WON, the plaintiff had performed all that was required of him under that contract to
entitle him to recover the commission agreed upon.

RULING: NO.

In all cases, under all and varying forms of expression, the fundamental and correct
doctrine is, that the duty assumed by the broker is to bring the minds of the buyer and seller to
an agreement for a sale, and the price and terms on which it is to be made, and until that is
done his right to commissions does not accrue. A broker is never entitled to commissions for
unsuccessful efforts. The risk of a failure is wholly his. The reward comes only with his success.

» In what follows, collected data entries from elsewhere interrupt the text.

-- ==== Sys2Proof/Safety.lean ====
section
/-! DEFINITION. What a safe step keeps, in the terms the statements use: frames, the forms an instruction's result takes,
which instructions touch what, and the invariant of the machine. -/

namespace Sys2Proof.Machine

/-! What a step keeps. -/

/-- Every byte of memory reads as before. -/
def MemoryKept (s t : State) : Prop := ∀ a, t.readByte a = s.readByte a

/-- Every byte outside `lo .. lo + n - 1` reads as before. -/
def MemoryKeptOutside (lo n : Nat) (s t : State) : Prop :=
  ∀ a, a < lo ∨ lo + n ≤ a → t.readByte a = s.readByte a

/-- Every general register is as before. -/
def GprKept (s t : State) : Prop := ∀ r, t.getGpr r = s.getGpr r

/-- Every vector register is as before. -/
def VrKept (s t : State) : Prop := ∀ r, t.getVr r = s.getVr r

/-- Every vector register but `vd` is as before. -/
def VrKeptBut (vd : VReg) (s t : State) : Prop := ∀ r, r ≠ vd → t.getVr r = s.getVr r

/-- Every data stream is as before. -/
def StreamsKept (s t : State) : Prop := ∀ k, t.getStream k = s.getStream k

/-- The parameters of the run are as before (00_scope.md R5: constant during a run). -/
def ParametersKept (s t : State) : Prop :=
  t.le = s.le ∧ t.vecAvailable = s.vecAvailable ∧ t.domain = s.domain ∧ t.nanRule = s.nanRule

/-- CR, NJ and SAT are as before. -/
def StatusKept (s t : State) : Prop := t.cr = s.cr ∧ t.nj = s.nj ∧ t.sat = s.sat

/-- The frame of an instruction that writes a vector register: all but that register, CR, SAT and the count of free
values is as before, and `pc` is past the instruction. -/
def RegisterFrame (vd : VReg) (s t : State) : Prop :=
  VrKeptBut vd s t ∧ GprKept s t ∧ t.nj = s.nj ∧ MemoryKept s t ∧ StreamsKept s t ∧ ParametersKept s t ∧
    t.stored = s.stored ∧ t.pc = s.pc + 4

/-! The forms of a result. -/

/-- The instruction completes and writes `v` to `vd`, and nothing else but `pc` changes. -/
def WritesRegister (vd : VReg) (s : State) (r : Result) (v : Vec) : Prop :=
  ∃ t, r = .next t ∧ t.getVr vd = v ∧ t.cr = s.cr ∧ t.sat = s.sat ∧ t.fresh = s.fresh ∧ RegisterFrame vd s t

/-- The instruction completes and writes `f k` to each element `k` of `vd`, and nothing else but `pc` changes. -/
def WritesElements (w : Nat) (vd : VReg) (s : State) (r : Result) (f : Nat → BitVec w) : Prop :=
  ∃ t, r = .next t ∧ (∀ k, k < 128 / w → elem w (t.getVr vd) k = f k) ∧
    t.cr = s.cr ∧ t.sat = s.sat ∧ t.fresh = s.fresh ∧ RegisterFrame vd s t

/-- An exact integer brought into the signed range of `n` bits (00_scope.md R9). -/
def clampSigned (n : Nat) (z : Int) : Int := max (-(2 ^ (n - 1))) (min (2 ^ (n - 1) - 1) z)

/-- An exact integer brought into the unsigned range of `n` bits (00_scope.md R9). -/
def clampUnsigned (n : Nat) (z : Int) : Int := max 0 (min (2 ^ n - 1) z)

/-- The instruction completes, writes the clamped exact values `z k` as signed elements, and SAT becomes 1 exactly where
it was 1 or some value was clamped; nothing else but `pc` changes (R9, R27). -/
def WritesSigned (w : Nat) (vd : VReg) (s : State) (r : Result) (z : Nat → Int) : Prop :=
  ∃ t, r = .next t ∧ (∀ k, k < 128 / w → (elem w (t.getVr vd) k).toInt = clampSigned w (z k)) ∧
    (t.sat = true ↔ s.sat = true ∨ ∃ k, k < 128 / w ∧ clampSigned w (z k) ≠ z k) ∧
    t.cr = s.cr ∧ t.fresh = s.fresh ∧ RegisterFrame vd s t

/-- The same with unsigned elements. -/
def WritesUnsigned (w : Nat) (vd : VReg) (s : State) (r : Result) (z : Nat → Int) : Prop :=
  ∃ t, r = .next t ∧ (∀ k, k < 128 / w → ((elem w (t.getVr vd) k).toNat : Int) = clampUnsigned w (z k)) ∧
    (t.sat = true ↔ s.sat = true ∨ ∃ k, k < 128 / w ∧ clampUnsigned w (z k) ≠ z k) ∧
    t.cr = s.cr ∧ t.fresh = s.fresh ∧ RegisterFrame vd s t

/-- CR6 is `f` and the other 28 bits of CR are as before (R23). -/
def Cr6Becomes (f : BitVec 4) (s t : State) : Prop :=
  t.cr6 = f ∧ t.cr.extractLsb' 8 24 = s.cr.extractLsb' 8 24 ∧ t.cr.extractLsb' 0 4 = s.cr.extractLsb' 0 4

/-- The compare completes: each element of `vd` is all ones where `p k` holds and zero where not; with `Rc = 1` CR6 says
whether `p` held everywhere and whether nowhere, with `Rc = 0` CR is as before; nothing else but `pc` changes (R200). -/
def WritesCompare (w : Nat) (vd : VReg) (rc : Bool) (s : State) (r : Result) (p : Nat → Prop) : Prop :=
  ∃ t, r = .next t ∧
    (∀ k, k < 128 / w → (p k → elem w (t.getVr vd) k = BitVec.allOnes w) ∧ (¬p k → elem w (t.getVr vd) k = 0)) ∧
    (rc = false → t.cr = s.cr) ∧
    (rc = true → (∀ k, k < 128 / w → p k) → Cr6Becomes 0b1000 s t) ∧
    (rc = true → (∀ k, k < 128 / w → ¬p k) → Cr6Becomes 0b0010 s t) ∧
    (rc = true → (∃ k, k < 128 / w ∧ p k) → (∃ k, k < 128 / w ∧ ¬p k) → Cr6Becomes 0b0000 s t) ∧
    t.sat = s.sat ∧ t.fresh = s.fresh ∧ RegisterFrame vd s t

/-- The same as `WritesElements` for an instruction that takes a free value: the count of free values goes up by one. -/
def DrawsElements (w : Nat) (vd : VReg) (s : State) (r : Result) (f : Nat → BitVec w) : Prop :=
  ∃ t, r = .next t ∧ (∀ k, k < 128 / w → elem w (t.getVr vd) k = f k) ∧
    t.cr = s.cr ∧ t.sat = s.sat ∧ t.fresh = s.fresh + 1 ∧ RegisterFrame vd s t

/-! Floating-point values, in the terms of 49_float.md and not of the model's arithmetic. -/

/-- `fpval(w)`: the exact value of a finite word (00_scope.md R13). -/
def fpRat (w : Word) : ℚ := (fpScaled w : ℚ) / 2 ^ 149

/-- The extended value of a word that is no NaN (R324). -/
def fpExt (w : Word) : WithBot (WithTop ℚ) :=
  if isInf w = true then (if fpSign w = true then ⊥ else ((⊤ : WithTop ℚ) : WithBot (WithTop ℚ)))
  else ((fpRat w : WithTop ℚ) : WithBot (WithTop ℚ))

/-- `r` is `q` rounded to the nearest word: no finite word is nearer, of two equally near ones `r` is even, from
`2^128 - 2^103` on the result is an infinity, and the sign is that of `q` (R322). -/
def RoundsTo (q : ℚ) (r : Word) : Prop :=
  isNaN r = false ∧ (fpSign r = true ↔ q < 0) ∧
  (2 ^ 128 - 2 ^ 103 ≤ |q| → isInf r = true) ∧
  (|q| < 2 ^ 128 - 2 ^ 103 → isFinite r = true ∧ ∀ w, isFinite w = true →
    |fpRat r - q| ≤ |fpRat w - q| ∧ (|fpRat r - q| = |fpRat w - q| → fpRat w ≠ fpRat r → r.getLsbD 0 = false))

/-- A word after the flush of non-Java mode: with NJ = 1 a denormalized word becomes the zero of its sign (R321). -/
def njWord (s : State) (w : Word) : Word := if s.nj = true ∧ fpExp w = 0 then w &&& 0x80000000 else w

/-- The rounded result after the result flush (R321). -/
def RoundsFlushed (s : State) (q : ℚ) (r : Word) : Prop := ∃ r', RoundsTo q r' ∧ r = njWord s r'

/-- A quiet NaN; under the default rule it is the first NaN operand made quiet, or `DefaultQNaN` (R323, D12). -/
def QuietNaN (s : State) (ws : List Word) (r : Word) : Prop :=
  isNaN r = true ∧ r.getLsbD 22 = true ∧ (s.nanRule = .firstOperand → r = firstNaN ws)

/-- `FAdd` of two words that are no NaN, then the result flush (R322). -/
def SumResult (s : State) (a b r : Word) : Prop :=
  if isInf a = true ∧ isInf b = true ∧ fpSign a ≠ fpSign b then QuietNaN s [] r
  else if isInf a = true then r = a
  else if isInf b = true then r = b
  else if fpRat a + fpRat b = 0 then r = if a = 0x80000000 ∧ b = 0x80000000 then 0x80000000 else 0
  else RoundsFlushed s (fpRat a + fpRat b) r

/-- `FMA(a, c, b)` of three words that are no NaN, then the result flush (R322). -/
def MultiplyAddResult (s : State) (a c b r : Word) : Prop :=
  if isInf a = true ∧ isZero c = true ∨ isZero a = true ∧ isInf c = true then QuietNaN s [] r
  else if isInf a = true ∨ isInf c = true then
    if isInf b = true ∧ fpSign b = (fpSign a == fpSign c) then QuietNaN s [] r
    else r = if fpSign a = fpSign c then 0x7F800000 else 0xFF800000
  else if isInf b = true then r = b
  else if fpRat a * fpRat c + fpRat b = 0 then
    r = if (isZero a = true ∨ isZero c = true) ∧ b = 0x80000000 ∧ fpSign a ≠ fpSign c then 0x80000000 else 0
  else RoundsFlushed s (fpRat a * fpRat c + fpRat b) r

/-- The integer toward zero from an exact value. -/
def towardZero (q : ℚ) : Int := if q < 0 then ⌈q⌉ else ⌊q⌋

/-- The integer that a word times `2^u` stands for in a conversion: toward zero, a NaN 0, an infinity beyond every range
(R338, R339). -/
def convertedInt (w : Word) (u : Nat) : Int :=
  if isNaN w = true then 0
  else if isInf w = true then (if fpSign w = true then -(2 ^ 64) else 2 ^ 64)
  else towardZero (fpRat w * 2 ^ u)

/-- `a ≤fp b`: neither is a NaN and the extended values are so ordered (R324). -/
def FpLe (a b : Word) : Prop := isNaN a = false ∧ isNaN b = false ∧ fpExt a ≤ fpExt b

/-- The rounding of a word to an integral value by a rule that says which integer an exact value becomes: a quiet NaN of
a NaN, an infinity or a zero unchanged, else the exact integer with the sign of the operand (R340 to R343). -/
def IntegralResult (s : State) (rule : ℚ → Int → Prop) (w r : Word) : Prop :=
  if isNaN w = true then QuietNaN s [w] r
  else if isInf w = true ∨ isZero w = true then r = w
  else isFinite r = true ∧ fpSign r = fpSign w ∧ ∃ z : Int, fpRat r = z ∧ rule (fpRat w) z

/-- A result with its next state changed. -/
def mapNext (f : State → State) : Result → Result
  | .next t => .next (f t)
  | .fault e => .fault e
  | .refused e => .refused e

/-! Which instructions touch what. -/

/-- The aligned address, the width in bytes and the kind of the data access of an instruction, if it makes one: the ten
loads and stores (R402, R403). -/
def accessOf (i : Instr) (s : State) : Option (Word × Nat × AccessKind) :=
  match i with
  | .lvebx _ ra rb => some (s.effective ra rb 0, 1, .load)
  | .lvehx _ ra rb => some (s.effective ra rb 1, 2, .load)
  | .lvewx _ ra rb => some (s.effective ra rb 2, 4, .load)
  | .lvx _ ra rb => some (s.effective ra rb 4, 16, .load)
  | .lvxl _ ra rb => some (s.effective ra rb 4, 16, .load)
  | .stvebx _ ra rb => some (s.effective ra rb 0, 1, .store)
  | .stvehx _ ra rb => some (s.effective ra rb 1, 2, .store)
  | .stvewx _ ra rb => some (s.effective ra rb 2, 4, .store)
  | .stvx _ ra rb => some (s.effective ra rb 4, 16, .store)
  | .stvxl _ ra rb => some (s.effective ra rb 4, 16, .store)
  | _ => none

/-- The address is one that the instruction stores to. -/
def StoresTo (i : Instr) (s : State) (a : Nat) : Prop :=
  ∃ ea n, accessOf i s = some (ea, n, .store) ∧ ea.toNat ≤ a ∧ a < ea.toNat + n

/-- The data-stream instructions, which need no vector unit (R405). -/
def isStreamInstr : Instr → Bool
  | .dss _ _ => true
  | .dst _ _ _ _ => true
  | .dstst _ _ _ _ => true
  | _ => false

/-- The 13 compares with `Rc = 1`, which alone write CR (R23). -/
def recordsCr6 : Instr → Bool
  | .vcmpequb _ _ _ rc => rc
  | .vcmpequh _ _ _ rc => rc
  | .vcmpequw _ _ _ rc => rc
  | .vcmpgtsb _ _ _ rc => rc
  | .vcmpgtsh _ _ _ rc => rc
  | .vcmpgtsw _ _ _ rc => rc
  | .vcmpgtub _ _ _ rc => rc
  | .vcmpgtuh _ _ _ rc => rc
  | .vcmpgtuw _ _ _ rc => rc
  | .vcmpbfp _ _ _ rc => rc
  | .vcmpeqfp _ _ _ rc => rc
  | .vcmpgefp _ _ _ rc => rc
  | .vcmpgtfp _ _ _ rc => rc
  | _ => false

/-- The 29 instructions that can set SAT, as R27 lists them. -/
def canSetSat : Instr → Bool
  | .vaddsbs _ _ _ => true
  | .vaddshs _ _ _ => true
  | .vaddsws _ _ _ => true
  | .vaddubs _ _ _ => true
  | .vadduhs _ _ _ => true
  | .vadduws _ _ _ => true
  | .vsubsbs _ _ _ => true
  | .vsubshs _ _ _ => true
  | .vsubsws _ _ _ => true
  | .vsububs _ _ _ => true
  | .vsubuhs _ _ _ => true
  | .vsubuws _ _ _ => true
  | .vctsxs _ _ _ => true
  | .vctuxs _ _ _ => true
  | .vmhaddshs _ _ _ _ => true
  | .vmhraddshs _ _ _ _ => true
  | .vmsumshs _ _ _ _ => true
  | .vmsumuhs _ _ _ _ => true
  | .vpkshss _ _ _ => true
  | .vpkshus _ _ _ => true
  | .vpkswss _ _ _ => true
  | .vpkswus _ _ _ => true
  | .vpkuhus _ _ _ => true
  | .vpkuwus _ _ _ => true
  | .vsumsws _ _ _ => true
  | .vsum2sws _ _ _ => true
  | .vsum4sbs _ _ _ => true
  | .vsum4shs _ _ _ => true
  | .vsum4ubs _ _ _ => true
  | _ => false

/-- `mtvscr`, which alone writes NJ and clears SAT (R26, R27). -/
def isMtvscr : Instr → Bool
  | .mtvscr _ => true
  | _ => false

/-! The invariant. -/

/-- What every step keeps: memory in its canonical form, the stored addresses rising and 32 bits wide, `pc` aligned
(R22), every stream within the bounds that the control word can express (R110, R112). -/
def Inv (s : State) : Prop :=
  s.mem.wf = true ∧ s.stored.Pairwise (· < ·) ∧ (∀ a ∈ s.stored, a < 2 ^ 32) ∧ s.pc.toNat % 4 = 0 ∧
  ∀ k d, s.getStream k = some d →
    1 ≤ d.size ∧ d.size ≤ 32 ∧ 1 ≤ d.count ∧ d.count ≤ 256 ∧ 1 ≤ d.stride ∧ d.stride ≤ 65535

end Sys2Proof.Machine
end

It is clear from the foregoing authorities that, although the present plaintiff could
probably have effected the sale of the defendant's factory had not the defendant sold it to
someone else, he is not entitled to the commissions agreed upon because he had no
intervention whatever in, and much sale in question. It must be borne in mind that no definite
period was fixed by the defendant within which the plaintiff might effect the sale of its factory.
Nor was the plaintiff given by the defendant the exclusive agency of such sale. Therefore, the
plaintiff cannot complain of the defendant's conduct in selling the property through another
agent before the plaintiff's efforts were crowned with success.